- [Task details]: Reproduce, from the lines below, exactly the stretch that begins at the line containing "j := by unfold State.displayWrite; split <;> rfl" and ends at the line containing "s.A := by unfold State.tookTurn; split <;> rfl", both included.

- [Listed entries]:
@[simp] theorem State.memWrite_regs (x v : Int) : (s.memWrite x v).regs = s.regs := by unfold State.memWrite State.progWrite State.dataWrite; (repeat' split) <;> rfl
@[simp] theorem State.memWrite_A (x v : Int) : (s.memWrite x v).A = s.A := by unfold State.memWrite State.progWrite State.dataWrite; (repeat' split) <;> rfl
@[simp] theorem State.memWrite_M (x v : Int) : (s.memWrite x v).M = s.M := by unfold State.memWrite State.progWrite State.dataWrite; (repeat' split) <;> rfl
@[simp] theorem State.memWrite_T (x v : Int) : (s.memWrite x v).T = s.T := by unfold State.memWrite State.progWrite State.dataWrite; (repeat' split) <;> rfl
@[simp] theorem State.memWrite_pc (x v : Int) : (s.memWrite x v).pc = s.pc := by unfold State.memWrite State.progWrite State.dataWrite; (repeat' split) <;> rfl
@[simp] theorem State.memWrite_display (x v : Int) : (s.memWrite x v).display = s.display := by unfold State.memWrite State.progWrite State.dataWrite; (repeat' split) <;> rfl
@[simp] theorem State.memWrite_run (x v : Int) : (s.memWrite x v).run = s.run := by unfold State.memWrite State.progWrite State.dataWrite; (repeat' split) <;> rfl
@[simp] theorem State.memWrite_timerOn (x v : Int) : (s.memWrite x v).timerOn = s.timerOn := by unfold State.memWrite State.progWrite State.dataWrite; (repeat' split) <;> rfl
@[simp] theorem State.memWrite_tickCount (x v : Int) : (s.memWrite x v).tickCount = s.tickCount := by unfold State.memWrite State.progWrite State.dataWrite; (repeat' split) <;> rfl
@[simp] theorem State.memWrite_tickLatch (x v : Int) : (s.memWrite x v).tickLatch = s.tickLatch := by unfold State.memWrite State.progWrite State.dataWrite; (repeat' split) <;> rfl
@[simp] theorem State.memWrite_out (x v : Int) : (s.memWrite x v).out = s.out := by unfold State.memWrite State.progWrite State.dataWrite; (repeat' split) <;> rfl
@[simp] theorem State.memWrite_cfg (x v : Int) : (s.memWrite x v).cfg = s.cfg := by unfold State.memWrite State.progWrite State.dataWrite; (repeat' split) <;> rfl
@[simp] theorem State.memWrite_draws (x v : Int) : (s.memWrite x v).draws = s.draws := by unfold State.memWrite State.progWrite State.dataWrite; (repeat' split) <;> rfl
@[simp] theorem State.memWrite_reg (x v : Int) (j : Fin 8) : (s.memWrite x v).reg j = s.reg j := by unfold State.memWrite State.progWrite State.dataWrite; (repeat' split) <;> rfl
@[simp] theorem State.memWrite_displayRead (x v : Int) (col row : Int) : (s.memWrite x v).displayRead col row = s.displayRead col row := by unfold State.memWrite State.progWrite State.dataWrite; (repeat' split) <;> rfl
@[simp] theorem State.memWrite_cells (x v : Int) : (s.memWrite x v).cells = s.cells := by unfold State.memWrite State.progWrite State.dataWrite; (repeat' split) <;> rfl

@[simp] theorem State.displayWrite_regs (x y v : Int) : (s.displayWrite x y v).regs = s.regs := by unfold State.displayWrite; split <;> rfl
@[simp] theorem State.displayWrite_A (x y v : Int) : (s.displayWrite x y v).A = s.A := by unfold State.displayWrite; split <;> rfl
@[simp] theorem State.displayWrite_M (x y v : Int) : (s.displayWrite x y v).M = s.M := by unfold State.displayWrite; split <;> rfl
@[simp] theorem State.displayWrite_T (x y v : Int) : (s.displayWrite x y v).T = s.T := by unfold State.displayWrite; split <;> rfl
@[simp] theorem State.displayWrite_pc (x y v : Int) : (s.displayWrite x y v).pc = s.pc := by unfold State.displayWrite; split <;> rfl
@[simp] theorem State.displayWrite_prog (x y v : Int) : (s.displayWrite x y v).prog = s.prog := by unfold State.displayWrite; split <;> rfl
@[simp] theorem State.displayWrite_data (x y v : Int) : (s.displayWrite x y v).data = s.data := by unfold State.displayWrite; split <;> rfl
@[simp] theorem State.displayWrite_run (x y v : Int) : (s.displayWrite x y v).run = s.run := by unfold State.displayWrite; split <;> rfl
@[simp] theorem State.displayWrite_timerOn (x y v : Int) : (s.displayWrite x y v).timerOn = s.timerOn := by unfold State.displayWrite; split <;> rfl
@[simp] theorem State.displayWrite_tickCount (x y v : Int) : (s.displayWrite x y v).tickCount = s.tickCount := by unfold State.displayWrite; split <;> rfl
@[simp] theorem State.displayWrite_tickLatch (x y v : Int) : (s.displayWrite x y v).tickLatch = s.tickLatch := by unfold State.displayWrite; split <;> rfl
@[simp] theorem State.displayWrite_out (x y v : Int) : (s.displayWrite x y v).out = s.out := by unfold State.displayWrite; split <;> rfl
@[simp] theorem State.displayWrite_cfg (x y v : Int) : (s.displayWrite x y v).cfg = s.cfg := by unfold State.displayWrite; split <;> rfl
@[simp] theorem State.displayWrite_draws (x y v : Int) : (s.displayWrite x y v).draws = s.draws := by unfold State.displayWrite; split <;> rfl
@[simp] theorem State.displayWrite_reg (x y v : Int) (j : Fin 8) : (s.displayWrite x y v).reg j = s.reg j := by unfold State.displayWrite; split <;> rfl
@[simp] theorem State.displayWrite_progRead (x y v : Int) (b : Int) : (s.displayWrite x y v).progRead b = s.progRead b := by unfold State.displayWrite; split <;> rfl
@[simp] theorem State.displayWrite_dataRead (x y v : Int) (b : Int) : (s.displayWrite x y v).dataRead b = s.dataRead b := by unfold State.displayWrite; split <;> rfl

@[simp] theorem State.tookTurn_regs : s.tookTurn.regs = s.regs := by unfold State.tookTurn; split <;> rfl
@[simp] theorem State.tookTurn_A : s.tookTurn.A = s.A := by unfold State.tookTurn; split <;> rfl
@[simp] theorem State.tookTurn_M : s.tookTurn.M = s.M := by unfold State.tookTurn; split <;> rfl
@[simp] theorem State.tookTurn_T : s.tookTurn.T = s.T := by unfold State.tookTurn; split <;> rfl
@[simp] theorem State.tookTurn_pc : s.tookTurn.pc = s.pc := by unfold State.tookTurn; split <;> rfl
@[simp] theorem State.tookTurn_prog : s.tookTurn.prog = s.prog := by unfold State.tookTurn; split <;> rfl
@[simp] theorem State.tookTurn_data : s.tookTurn.data = s.data := by unfold State.tookTurn; split <;> rfl
@[simp] theorem State.tookTurn_display : s.tookTurn.display = s.display := by unfold State.tookTurn; split <;> rfl
@[simp] theorem State.tookTurn_run : s.tookTurn.run = s.run := by unfold State.tookTurn; split <;> rfl
@[simp] theorem State.tookTurn_timerOn : s.tookTurn.timerOn = s.timerOn := by unfold State.tookTurn; split <;> rfl
@[simp] theorem State.tookTurn_tickCount : s.tookTurn.tickCount = s.tickCount := by unfold State.tookTurn; split <;> rfl
@[simp] theorem State.tookTurn_tickLatch : s.tookTurn.tickLatch = s.tickLatch := by unfold State.tookTurn; split <;> rfl
@[simp] theorem State.tookTurn_out : s.tookTurn.out = s.out := by unfold State.tookTurn; split <;> rfl
@[simp] theorem State.tookTurn_cfg : s.tookTurn.cfg = s.cfg := by unfold State.tookTurn; split <;> rfl
@[simp] theorem State.tookTurn_reg  (j : Fin 8) : s.tookTurn.reg j = s.reg j := by unfold State.tookTurn; split <;> rfl
@[simp] theorem State.tookTurn_progRead  (b : Int) : s.tookTurn.progRead b = s.progRead b := by unfold State.tookTurn; split <;> rfl
@[simp] theorem State.tookTurn_dataRead  (b : Int) : s.tookTurn.dataRead b = s.dataRead b := by unfold State.tookTurn; split <;> rfl
@[simp] theorem State.tookTurn_displayRead  (col row : Int) : s.tookTurn.displayRead col row = s.displayRead col row := by unfold State.tookTurn; split <;> rfl
@[simp] theorem State.tookTurn_cells : s.tookTurn.cells = s.cells := by unfold State.tookTurn; split <;> rfl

- [Written solution]:
@[simp] theorem State.displayWrite_reg (x y v : Int) (j : Fin 8) : (s.displayWrite x y v).reg j = s.reg j := by unfold State.displayWrite; split <;> rfl
@[simp] theorem State.displayWrite_progRead (x y v : Int) (b : Int) : (s.displayWrite x y v).progRead b = s.progRead b := by unfold State.displayWrite; split <;> rfl
@[simp] theorem State.displayWrite_dataRead (x y v : Int) (b : Int) : (s.displayWrite x y v).dataRead b = s.dataRead b := by unfold State.displayWrite; split <;> rfl

@[simp] theorem State.tookTurn_regs : s.tookTurn.regs = s.regs := by unfold State.tookTurn; split <;> rfl
@[simp] theorem State.tookTurn_A : s.tookTurn.A = s.A := by unfold State.tookTurn; split <;> rfl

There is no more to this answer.